EXERCISE AIM:
Print the records below from the first line through the line containing "decode (0b111101#6 ++", both included, word for word.

Dataset entries:

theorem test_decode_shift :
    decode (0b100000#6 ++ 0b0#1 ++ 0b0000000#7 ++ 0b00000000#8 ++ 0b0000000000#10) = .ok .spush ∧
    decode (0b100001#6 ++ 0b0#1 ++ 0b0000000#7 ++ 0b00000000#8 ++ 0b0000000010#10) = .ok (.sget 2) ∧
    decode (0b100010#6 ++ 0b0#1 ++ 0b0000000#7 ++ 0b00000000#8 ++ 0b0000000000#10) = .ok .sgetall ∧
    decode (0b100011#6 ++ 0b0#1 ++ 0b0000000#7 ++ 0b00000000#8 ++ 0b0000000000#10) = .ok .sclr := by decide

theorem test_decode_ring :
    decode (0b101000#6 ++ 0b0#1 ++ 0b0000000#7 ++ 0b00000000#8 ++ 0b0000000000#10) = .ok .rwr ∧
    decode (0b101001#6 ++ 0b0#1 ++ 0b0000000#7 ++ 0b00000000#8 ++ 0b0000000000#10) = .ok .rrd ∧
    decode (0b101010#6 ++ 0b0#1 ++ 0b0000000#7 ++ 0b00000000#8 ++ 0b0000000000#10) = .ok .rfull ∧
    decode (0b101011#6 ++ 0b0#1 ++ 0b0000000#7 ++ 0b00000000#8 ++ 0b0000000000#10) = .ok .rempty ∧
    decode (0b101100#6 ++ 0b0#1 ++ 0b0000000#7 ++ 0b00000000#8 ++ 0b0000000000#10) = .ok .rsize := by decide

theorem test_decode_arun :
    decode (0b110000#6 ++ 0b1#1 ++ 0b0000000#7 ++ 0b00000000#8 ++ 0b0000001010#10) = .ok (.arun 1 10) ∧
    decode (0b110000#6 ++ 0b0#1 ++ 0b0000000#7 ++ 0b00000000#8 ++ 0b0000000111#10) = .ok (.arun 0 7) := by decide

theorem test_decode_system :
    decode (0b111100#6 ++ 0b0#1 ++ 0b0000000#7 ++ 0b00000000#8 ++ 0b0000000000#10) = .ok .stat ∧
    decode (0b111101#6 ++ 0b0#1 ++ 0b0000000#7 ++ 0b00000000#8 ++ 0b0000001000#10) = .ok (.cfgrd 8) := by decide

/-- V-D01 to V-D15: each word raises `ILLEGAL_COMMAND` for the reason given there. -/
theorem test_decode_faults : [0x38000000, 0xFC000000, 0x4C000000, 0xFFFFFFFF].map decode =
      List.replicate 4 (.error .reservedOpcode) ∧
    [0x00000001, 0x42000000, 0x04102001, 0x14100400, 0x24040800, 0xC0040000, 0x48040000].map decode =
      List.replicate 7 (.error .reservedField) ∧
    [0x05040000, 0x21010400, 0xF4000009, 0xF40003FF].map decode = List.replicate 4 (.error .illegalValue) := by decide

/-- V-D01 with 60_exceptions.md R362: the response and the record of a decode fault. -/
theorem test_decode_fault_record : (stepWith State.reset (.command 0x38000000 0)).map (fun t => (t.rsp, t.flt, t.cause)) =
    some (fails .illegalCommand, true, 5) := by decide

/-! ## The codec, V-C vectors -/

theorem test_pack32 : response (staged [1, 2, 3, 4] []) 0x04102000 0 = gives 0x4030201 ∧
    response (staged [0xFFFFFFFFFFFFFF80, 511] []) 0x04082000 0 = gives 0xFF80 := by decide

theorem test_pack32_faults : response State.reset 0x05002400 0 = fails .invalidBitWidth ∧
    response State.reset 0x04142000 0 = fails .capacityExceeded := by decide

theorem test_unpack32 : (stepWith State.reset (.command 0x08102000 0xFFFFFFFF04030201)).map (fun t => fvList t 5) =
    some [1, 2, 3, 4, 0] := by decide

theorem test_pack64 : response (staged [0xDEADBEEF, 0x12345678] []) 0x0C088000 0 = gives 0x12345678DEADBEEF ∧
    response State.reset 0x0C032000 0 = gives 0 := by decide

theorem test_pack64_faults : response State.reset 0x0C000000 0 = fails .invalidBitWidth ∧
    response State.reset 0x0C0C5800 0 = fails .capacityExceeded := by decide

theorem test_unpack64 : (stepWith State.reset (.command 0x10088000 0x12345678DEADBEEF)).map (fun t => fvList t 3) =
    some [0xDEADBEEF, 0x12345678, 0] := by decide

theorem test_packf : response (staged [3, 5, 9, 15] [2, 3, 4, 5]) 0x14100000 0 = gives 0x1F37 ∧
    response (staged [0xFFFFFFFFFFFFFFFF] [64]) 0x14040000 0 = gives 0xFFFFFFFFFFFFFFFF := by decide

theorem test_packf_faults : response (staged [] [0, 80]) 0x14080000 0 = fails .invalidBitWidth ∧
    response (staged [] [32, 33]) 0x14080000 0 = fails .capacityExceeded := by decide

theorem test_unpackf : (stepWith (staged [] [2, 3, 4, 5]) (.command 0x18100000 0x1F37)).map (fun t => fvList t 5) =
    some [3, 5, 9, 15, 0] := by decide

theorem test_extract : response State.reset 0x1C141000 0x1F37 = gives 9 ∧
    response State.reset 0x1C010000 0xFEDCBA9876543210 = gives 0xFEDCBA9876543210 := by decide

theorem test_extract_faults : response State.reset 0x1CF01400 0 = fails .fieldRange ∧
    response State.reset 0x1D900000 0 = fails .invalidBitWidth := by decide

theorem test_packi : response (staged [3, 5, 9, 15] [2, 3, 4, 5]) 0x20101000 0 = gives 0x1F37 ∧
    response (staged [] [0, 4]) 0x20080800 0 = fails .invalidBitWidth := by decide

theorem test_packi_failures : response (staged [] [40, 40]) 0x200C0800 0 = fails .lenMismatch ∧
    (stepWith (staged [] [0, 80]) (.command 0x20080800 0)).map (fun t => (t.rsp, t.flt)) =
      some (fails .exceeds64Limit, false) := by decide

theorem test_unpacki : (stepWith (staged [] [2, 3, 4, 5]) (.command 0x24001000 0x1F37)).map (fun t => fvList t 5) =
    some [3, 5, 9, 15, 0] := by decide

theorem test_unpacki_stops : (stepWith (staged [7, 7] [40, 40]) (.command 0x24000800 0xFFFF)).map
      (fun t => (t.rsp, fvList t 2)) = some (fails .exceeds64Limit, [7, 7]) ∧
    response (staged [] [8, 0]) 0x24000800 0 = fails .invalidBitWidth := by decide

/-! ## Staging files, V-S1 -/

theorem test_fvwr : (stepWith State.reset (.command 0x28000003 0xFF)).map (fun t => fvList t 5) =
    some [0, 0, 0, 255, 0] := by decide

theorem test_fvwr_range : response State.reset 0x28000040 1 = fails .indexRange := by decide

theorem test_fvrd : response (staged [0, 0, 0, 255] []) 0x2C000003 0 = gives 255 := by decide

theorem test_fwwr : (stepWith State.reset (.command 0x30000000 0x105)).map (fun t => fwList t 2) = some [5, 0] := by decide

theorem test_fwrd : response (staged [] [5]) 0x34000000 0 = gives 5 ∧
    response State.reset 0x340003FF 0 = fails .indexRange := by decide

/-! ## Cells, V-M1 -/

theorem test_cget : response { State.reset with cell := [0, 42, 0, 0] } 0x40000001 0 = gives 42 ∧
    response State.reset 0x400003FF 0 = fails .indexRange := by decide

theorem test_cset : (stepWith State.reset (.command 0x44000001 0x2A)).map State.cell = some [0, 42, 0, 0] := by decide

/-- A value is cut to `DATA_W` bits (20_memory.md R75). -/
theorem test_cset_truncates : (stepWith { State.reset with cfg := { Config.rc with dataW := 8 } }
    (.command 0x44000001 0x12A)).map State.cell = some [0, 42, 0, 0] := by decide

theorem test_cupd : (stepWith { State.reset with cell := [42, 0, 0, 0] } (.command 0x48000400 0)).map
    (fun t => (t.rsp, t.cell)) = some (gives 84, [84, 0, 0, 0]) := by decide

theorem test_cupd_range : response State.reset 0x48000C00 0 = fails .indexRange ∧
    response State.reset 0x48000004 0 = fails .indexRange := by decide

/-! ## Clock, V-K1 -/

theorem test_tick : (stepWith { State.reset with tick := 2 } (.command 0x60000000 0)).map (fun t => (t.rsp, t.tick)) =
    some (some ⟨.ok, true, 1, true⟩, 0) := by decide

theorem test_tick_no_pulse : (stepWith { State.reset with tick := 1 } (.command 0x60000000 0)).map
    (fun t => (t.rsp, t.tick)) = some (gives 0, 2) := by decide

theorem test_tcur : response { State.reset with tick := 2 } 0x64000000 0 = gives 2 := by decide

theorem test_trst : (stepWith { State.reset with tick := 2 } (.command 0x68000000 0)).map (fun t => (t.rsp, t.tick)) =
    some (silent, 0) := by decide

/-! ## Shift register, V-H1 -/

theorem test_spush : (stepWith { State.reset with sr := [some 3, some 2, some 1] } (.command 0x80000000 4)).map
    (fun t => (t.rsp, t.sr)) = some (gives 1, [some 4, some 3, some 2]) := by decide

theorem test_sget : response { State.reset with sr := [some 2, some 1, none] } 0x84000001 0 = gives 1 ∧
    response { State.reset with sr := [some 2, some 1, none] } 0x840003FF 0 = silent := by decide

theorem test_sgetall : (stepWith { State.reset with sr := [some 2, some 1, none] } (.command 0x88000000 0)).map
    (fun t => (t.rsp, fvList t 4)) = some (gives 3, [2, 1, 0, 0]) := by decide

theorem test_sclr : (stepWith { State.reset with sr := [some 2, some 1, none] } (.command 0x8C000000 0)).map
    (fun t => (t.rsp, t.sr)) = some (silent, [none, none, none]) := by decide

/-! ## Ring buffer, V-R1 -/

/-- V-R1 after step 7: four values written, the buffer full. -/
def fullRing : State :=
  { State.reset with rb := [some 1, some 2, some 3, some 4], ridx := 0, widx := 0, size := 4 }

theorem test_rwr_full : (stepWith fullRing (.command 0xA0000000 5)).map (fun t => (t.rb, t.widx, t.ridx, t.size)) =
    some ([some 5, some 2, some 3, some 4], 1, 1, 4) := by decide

FINAL ANSWER:
theorem test_decode_shift :
    decode (0b100000#6 ++ 0b0#1 ++ 0b0000000#7 ++ 0b00000000#8 ++ 0b0000000000#10) = .ok .spush ∧
    decode (0b100001#6 ++ 0b0#1 ++ 0b0000000#7 ++ 0b00000000#8 ++ 0b0000000010#10) = .ok (.sget 2) ∧
    decode (0b100010#6 ++ 0b0#1 ++ 0b0000000#7 ++ 0b00000000#8 ++ 0b0000000000#10) = .ok .sgetall ∧
    decode (0b100011#6 ++ 0b0#1 ++ 0b0000000#7 ++ 0b00000000#8 ++ 0b0000000000#10) = .ok .sclr := by decide

theorem test_decode_ring :
    decode (0b101000#6 ++ 0b0#1 ++ 0b0000000#7 ++ 0b00000000#8 ++ 0b0000000000#10) = .ok .rwr ∧
    decode (0b101001#6 ++ 0b0#1 ++ 0b0000000#7 ++ 0b00000000#8 ++ 0b0000000000#10) = .ok .rrd ∧
    decode (0b101010#6 ++ 0b0#1 ++ 0b0000000#7 ++ 0b00000000#8 ++ 0b0000000000#10) = .ok .rfull ∧
    decode (0b101011#6 ++ 0b0#1 ++ 0b0000000#7 ++ 0b00000000#8 ++ 0b0000000000#10) = .ok .rempty ∧
    decode (0b101100#6 ++ 0b0#1 ++ 0b0000000#7 ++ 0b00000000#8 ++ 0b0000000000#10) = .ok .rsize := by decide

theorem test_decode_arun :
    decode (0b110000#6 ++ 0b1#1 ++ 0b0000000#7 ++ 0b00000000#8 ++ 0b0000001010#10) = .ok (.arun 1 10) ∧
    decode (0b110000#6 ++ 0b0#1 ++ 0b0000000#7 ++ 0b00000000#8 ++ 0b0000000111#10) = .ok (.arun 0 7) := by decide

theorem test_decode_system :
    decode (0b111100#6 ++ 0b0#1 ++ 0b0000000#7 ++ 0b00000000#8 ++ 0b0000000000#10) = .ok .stat ∧
    decode (0b111101#6 ++ 0b0#1 ++ 0b0000000#7 ++ 0b00000000#8 ++ 0b0000001000#10) = .ok (.cfgrd 8) := by decide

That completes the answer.